Collected data
-- ==== Sys2Proof/Machine/Access.lean ====
section
/-! DEFINITION. Sys2Proof/Machine/Access.lean: accesses to the management registers over an access path (R3-R7, R456). -/
namespace Sys2Proof.Machine

/-- A read over a path: the answer is the value of the register; one that is not 32 bits wide and aligned is answered with all ones (R6). The
sideband builds its accesses of 32 bits. A path that does not reach the register gets no answer (R7). -/
def loRead (p : Path) (mpa : Nat) (aligned : Bool) (c : Ctl) : Ctl :=
  if !mpaReachable p mpa c then c
  else if (aligned && mpa % 4 == 0) || p == .sideband then
    let r := regRead p mpa c
    send ⟨.path p, .regData, [mpa, r.1], []⟩ r.2
  else send ⟨.path p, .regData, [mpa, 0xFFFFFFFF], []⟩ c

/-- A read of a LO register: the high part enters the latch of the path. -/
def execLoReadLatch (p : Path) (a : RegAccess) (s : State) : Host.Outcome State Fault Refusal := .next (onCtl (loRead p a.mpa a.aligned) s)

/-- A write: one that is not 32 bits wide and aligned is discarded (R6). -/
def registerWrite (p : Path) (mpa v : Nat) (aligned : Bool) (c : Ctl) : Ctl :=
  if aligned && mpa % 4 == 0 && mpaReachable p mpa c then regWrite p mpa (v % 2 ^ 32) c else c

def execRegisterWrite (p : Path) (mpa v : Nat) (aligned : Bool) (s : State) : Host.Outcome State Fault Refusal :=
  .next (onCtlW (registerWrite p mpa v aligned) s)

end Sys2Proof.Machine
end

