/-- Activate FW (R403, R404): the boot record takes the slot with PROVISIONAL set; online a firmware reset follows, and the new firmware
completes the command. -/
def activateFw (h : HeadId) (tag : Nat) (online : Bool) (slot seq : Nat) (c : Ctl) : CxlResult :=
  match activateCheck online slot c with
  | some (rc, st, detail) => ⟨c, rc, st, detail, false, [], false⟩
  | none =>
    let c := { c with ef := { c.ef with bootSlot := slot, provisional := true, prevSlot := c.mbx.fwSlot } }
    if online then ⟨fwReset 2 (updMbx (fun m => { m with running := m.running ++ [⟨h, 0x0202, tag, 0, seq⟩] }) c), rcSuccess, stOk, 0, true, [], true⟩
    else cxlOk c []

def execActivateFw (h : HeadId) (tag : Nat) (online : Bool) (slot : Nat) (s : State) : Host.Outcome State Fault Refusal :=
  .next (onCtl (cxlCommand 0x0202 h tag (crc32 (leBytes (b2n (!online)) 1 ++ leBytes slot 1)) true (fun seq => activateFw h tag online slot seq)) s)

/-- 60 s of provisional operation: PROVISIONAL is cleared and alert bit 2 raised. -/
def provisionalEnd (c : Ctl) : Ctl :=
  if fwRunning c && c.mbx.provEnd.isSome then
    vendorAlert 2 (updMbx (fun m => { m with provEnd := none }) { c with ef := { c.ef with provisional := false } })
  else c

def execProvisionalPeriodEnd (s : State) : Host.Outcome State Fault Refusal := .next (onCtl provisionalEnd s)

/-! Timestamp and logs (R92, R301, R302). -/

def execGetTimestamp (h : HeadId) (tag : Nat) (s : State) : Host.Outcome State Fault Refusal :=
  .next (onCtl (cxlCommand 0x0300 h tag 0 false (fun _ c => cxlOk c (leBytes (nowNs c) 8))) s)

/-- Set Timestamp: nothing under PTM; else the time steps forward by more than 1 s or is slewed (R92), is valid, and its bound is 1 ms. -/
def setTimestamp (t : Nat) (c : Ctl) : CxlResult :=
  if clkSource c = 1 ∨ clkSource c = 2 then cxlOk c []
  else
    let off : Int := (t : Int) - nowNs c
    let c := clkErr 1000000 (setF Reg.CLK_STATUS.VALID 1 (setF Reg.EPG_PULSE.UNALIGNED 0 (clkCorrect off c)))
    cxlOk (if clkSource c = 3 then c else setF Reg.CLK_STATUS.SOURCE 5 c) []

def execSetTimestamp (h : HeadId) (tag t : Nat) (s : State) : Host.Outcome State Fault Refusal :=
  .next (onCtl (cxlCommand 0x0301 h tag (crc32 (leBytes t 8)) true (fun _ => setTimestamp t)) s)

/-- The identifiers of the command effects log and of the vendor debug log; their sizes are free values. -/
def logUuid (vendor : Bool) : List Byte :=
  if vendor then [0x5e, 0x18, 0x19, 0xd9, 0x11, 0xa9, 0x40, 0x0c, 0x81, 0x1f, 0xd6, 0x07, 0x19, 0x40, 0x3d, 0x86]
  else [0x0d, 0xa9, 0xc0, 0xb5, 0xbf, 0x41, 0x4b, 0x78, 0x8f, 0x79, 0x96, 0xb1, 0x62, 0x3b, 0x3f, 0x17]

def supportedLogs (c : Ctl) : CxlResult :=
  let a := drawBytes 4 c
  let b := drawBytes 4 a.2
  cxlOk b.2 (leBytes 2 2 ++ leBytes 0 6 ++ logUuid false ++ a.1 ++ logUuid true ++ b.1)

def execGetSupportedLogs (h : HeadId) (tag : Nat) (s : State) : Host.Outcome State Fault Refusal :=
  .next (onCtl (cxlCommand 0x0400 h tag 0 false (fun _ => supportedLogs)) s)

/-- Get Log: the content of the two logs is not in the manual; its bytes are free values. -/
def getLog (len : Nat) (c : Ctl) : CxlResult :=
  if 65536 < len then cxlBad c rcInvalidInput
  else
    let r := drawBytes len c
    cxlOk r.2 r.1

def execGetLog (h : HeadId) (tag : Nat) (vendor : Bool) (off len : Nat) (s : State) : Host.Outcome State Fault Refusal :=
  .next (onCtl (cxlCommand 0x0401 h tag (crc32 (logUuid vendor ++ leBytes off 4 ++ leBytes len 4)) false (fun _ => getLog len)) s)

/-- The opcode is a Jarica vendor command of R388. -/
def vendorListed (opcode : Nat) : Bool :=
  [0xC000, 0xC001, 0xC002, 0xC010, 0xC011, 0xC012, 0xC013, 0xC014, 0xC015, 0xC016, 0xC017, 0xC020, 0xC021, 0xC022, 0xC030, 0xC040, 0xC041, 0xC050, 0xC051].contains
    opcode

/-- A command that the device does not have (R76, R388), with its payload; and a vendor command whose payload is shorter than its request
header, which returns Invalid Input and leaves no entry (R383). -/
def execUnsupportedCommand (h : HeadId) (tag : Nat) (cmd : RawCommand) (s : State) : Host.Outcome State Fault Refusal :=
  .next (onCtl (cxlCommand cmd.opcode h tag 0 false (fun _ c => cxlBad c (if vendorListed cmd.opcode && decide (cmd.size < 8) then rcInvalidInput else rcUnsupported))) s)

end Sys2Proof.Machine
end

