/-! ### The save -/

/-- SAVE_START, FILL, SFETCH, SFETCH_DATA, UNIT_PROGRAM_DONE, DIE_DROP_TIMEOUT and CONFIRM (R194, R200, R201, R208, R209): what a save die in
service does with its part of a save. A die whose pipeline does not run does nothing.
FW_LOAD, KEY and SERVICE (R19, R215, R219): what the hub tells a save die. -/
def Obligations.SaveDies : Prop :=
  (∀ (s : State) (d : Fin 2),
  (s.ctl.op = .saving → dieInService s.ctl d.val = true → wholeDown s.ctl = none → (dieSave s.ctl d.val).started = false →
    ∃ t, exec (.saveStart d) s = .next t ∧ (dieSave t.ctl d.val).started = true ∧ getF (Reg.SAV_SD_STATUS.SAVING d.val) t.ctl = 1
      ∧ getF (Reg.SAV_SD_UNITS.COUNT d.val) t.ctl = 0 ∧ t.ctl.op = .saving ∧ t.dram = s.dram ∧ t.poison = s.poison ∧ t.pending = s.pending)
  ∧ (s.ctl.op ≠ .saving ∨ dieInService s.ctl d.val = false ∨ (wholeDown s.ctl).isSome = true ∨ (dieSave s.ctl d.val).started = true →
    exec (.saveStart d) s = .next s)
  ∧ LeadsTo (.fill d) s (saveRuns s.ctl d.val = true ∧ (dieSave s.ctl d.val).fill = none)
    (onCtl (fun c => sendLink d.val .fill [fillHalf c d.val] [] (updDie d.val (fun x => { x with fill := some (fillHalf c d.val) }) c)) s)
  ∧ (∀ n u, saveRuns s.ctl d.val = true → nextFetch s.ctl d.val = some (n, u) → ∃ t, exec (.sfetch d) s = .next t
    ∧ (dieSave t.ctl d.val).requested = (dieSave s.ctl d.val).requested ++ [placeUnit s.ctl n u]
    ∧ (dieSave t.ctl (1 - d.val)) = dieSave s.ctl (1 - d.val) ∧ (⟨.link d, .sfetch, [n, u], []⟩ : Msg) ∈ t.ctl.sent
    ∧ t.dram = s.dram ∧ t.poison = s.poison ∧ t.pending = s.pending)
  ∧ (saveRuns s.ctl d.val = false ∨ nextFetch s.ctl d.val = none → exec (.sfetch d) s = .next s)
  ∧ (∀ key x, saveRuns s.ctl d.val = true → (dieSave s.ctl d.val).requested.find? (fun k => !(dieSave s.ctl d.val).fetched.contains k) = some key →
    saveFetch s.ctl d.val key = some x → x.complete = true →
    ∃ t, exec (.sfetchData d) s = .next t ∧ key ∈ (dieSave t.ctl d.val).fetched
      ∧ (mapGet UnitRec.init t.ctl.save.image.units ((keyUnit s.ctl key).1 * 64 + (keyUnit s.ctl key).2)).content = x.got
      ∧ (∃ args, (⟨.link d, .sfetchData, args, contentBytes x.got (unitBytes s.ctl)⟩ : Msg) ∈ t.ctl.sent)
      ∧ t.dram = s.dram ∧ t.poison = s.poison ∧ t.pending = s.pending)
  ∧ (∀ k r pos busy, saveRuns s.ctl d.val = true → unitKey k r pos ∈ (dieSave s.ctl d.val).fetched →
    unitKey k r pos ∉ (dieSave s.ctl d.val).programmed → unitBefore s.ctl d.val (unitKey k r pos) = false →
    ∃ t, exec (.unitProgramDone d k r pos true busy) s = .next t
    ∧ (dieSave t.ctl d.val).programmed = (dieSave s.ctl d.val).programmed ++ [unitKey k r pos]
    ∧ getF (Reg.SAV_SD_UNITS.COUNT d.val) t.ctl = min (getF (Reg.SAV_SD_UNITS.COUNT d.val) s.ctl + 1) (2 ^ (Reg.SAV_SD_UNITS.COUNT d.val).width - 1)
    ∧ t.dram = s.dram ∧ t.poison = s.poison ∧ t.pending = s.pending)
  ∧ (∀ k r pos busy n, saveRuns s.ctl d.val = true → unitKey k r pos ∈ (dieSave s.ctl d.val).fetched →
    unitKey k r pos ∉ (dieSave s.ctl d.val).programmed → unitBefore s.ctl d.val (unitKey k r pos) = false →
    mapFind (dieSave s.ctl d.val).tries (unitKey k r pos) = some n → 2 ≤ n.1 →
    ∃ t, exec (.unitProgramDone d k r pos false busy) s = .next t
    ∧ (dieSave t.ctl d.val).programmed = (dieSave s.ctl d.val).programmed ++ [unitKey k r pos]
    ∧ t.ctl.save.image.missing = s.ctl.save.image.missing ++ [imageKey (inFallback s.ctl d.val (unitKey k r pos)) (unitKey k r pos)]
    ∧ t.dram = s.dram ∧ t.poison = s.poison ∧ t.pending = s.pending)
  ∧ (∀ k r pos ok busy, saveRuns s.ctl d.val = false ∨ unitKey k r pos ∉ (dieSave s.ctl d.val).fetched
    ∨ unitKey k r pos ∈ (dieSave s.ctl d.val).programmed ∨ unitBefore s.ctl d.val (unitKey k r pos) = true →
    exec (.unitProgramDone d k r pos ok busy) s = .next s)
  ∧ (∀ k pos key, saveRuns s.ctl d.val = true → setMember s.ctl d.val k pos ∉ (dieSave s.ctl d.val).dropped → key ∈ (dieSave s.ctl d.val).fetched →
    unitWay s.ctl d.val key = setMember s.ctl d.val k pos → key ∉ (dieSave s.ctl d.val).programmed → ∃ t, exec (.dieDropTimeout d k pos) s = .next t
    ∧ setMember s.ctl d.val k pos ∈ (dieSave t.ctl d.val).dropped ∧ key ∈ (dieSave t.ctl d.val).programmed
    ∧ imageKey (inFallback s.ctl d.val key) key ∈ t.ctl.save.image.missing
    ∧ t.dram = s.dram ∧ t.poison = s.poison ∧ t.pending = s.pending)
  ∧ (∀ k pos, saveRuns s.ctl d.val = false ∨ setMember s.ctl d.val k pos ∈ (dieSave s.ctl d.val).dropped → exec (.dieDropTimeout d k pos) s = .next s)
  ∧ (saveRuns s.ctl d.val = true → ∃ t, exec (.confirm d) s = .next t
    ∧ (∀ n, n < slotTotal s.ctl → takesSlot s.ctl d.val n = true → slotDone s.ctl d.val n = true → t.ctl.save.confirm.testBit n = true)
    ∧ (∀ n, s.ctl.save.confirm.testBit n = true → t.ctl.save.confirm.testBit n = true)
    ∧ t.dram = s.dram ∧ t.poison = s.poison ∧ t.pending = s.pending)
  ∧ (saveRuns s.ctl d.val = false → exec (.confirm d) s = .next s))
  ∧ (∀ (s : State) (d : Fin 2),
  (s.ctl.op = .waking → wakeGoes s.ctl = true → wakeDone s.ctl 7 = true → linkLive s.ctl d.val = true → ∃ t, exec (.fwLoad d) s = .next t
    ∧ t.ctl.waking.fw.testBit d.val = true ∧ t.ctl.mbx.sdSlot = s.ctl.mbx.fwSlot ∧ (⟨.link d, .fwLoad, [s.ctl.mbx.fwSlot], []⟩ : Msg) ∈ t.ctl.sent
    ∧ t.ctl.rf = s.ctl.rf ∧ SameMemory s t)
  ∧ (s.ctl.op ≠ .waking ∨ wakeGoes s.ctl = false ∨ wakeDone s.ctl 7 = false ∨ linkLive s.ctl d.val = false → exec (.fwLoad d) s = .next s)
  ∧ LeadsTo (.key d) s (hubPowered s.ctl = true ∧ linkLive s.ctl d.val = true
      ∧ (dieInService s.ctl d.val = true ∨ (s.ctl.op = .waking ∧ s.ctl.waking.fw.testBit d.val = true)))
    (onCtl (fun c => sendLink d.val .key [c.ef.keyGen] c.ef.mediaKey
      (updFlash (fun x => if d.val = 0 then { x with key0 := c.ef.mediaKey } else { x with key1 := c.ef.mediaKey })
        (setF (if d.val = 0 then Reg.SAV_KEY.LOADED_S0 else Reg.SAV_KEY.LOADED_S1) 1 c))) s)
  ∧ LeadsTo (.service d) s (hubPowered s.ctl = true ∧ dieInService s.ctl d.val = true ∧ dieInService s.ctl (1 - d.val) = false ∧ linkLive s.ctl d.val = true)
    (onCtl (sendLink d.val .service [1 - d.val] []) s))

What to work on. From the first line of the records above to the line that contains "ones (R6). The", quote each line exactly.

Result of the task.
-- ==== Sys2Proof/Machine/Access.lean ====
section
/-! DEFINITION. Sys2Proof/Machine/Access.lean: accesses to the management registers over an access path (R3-R7, R456). -/
namespace Sys2Proof.Machine

/-- A read over a path: the answer is the value of the register; one that is not 32 bits wide and aligned is answered with all ones (R6). The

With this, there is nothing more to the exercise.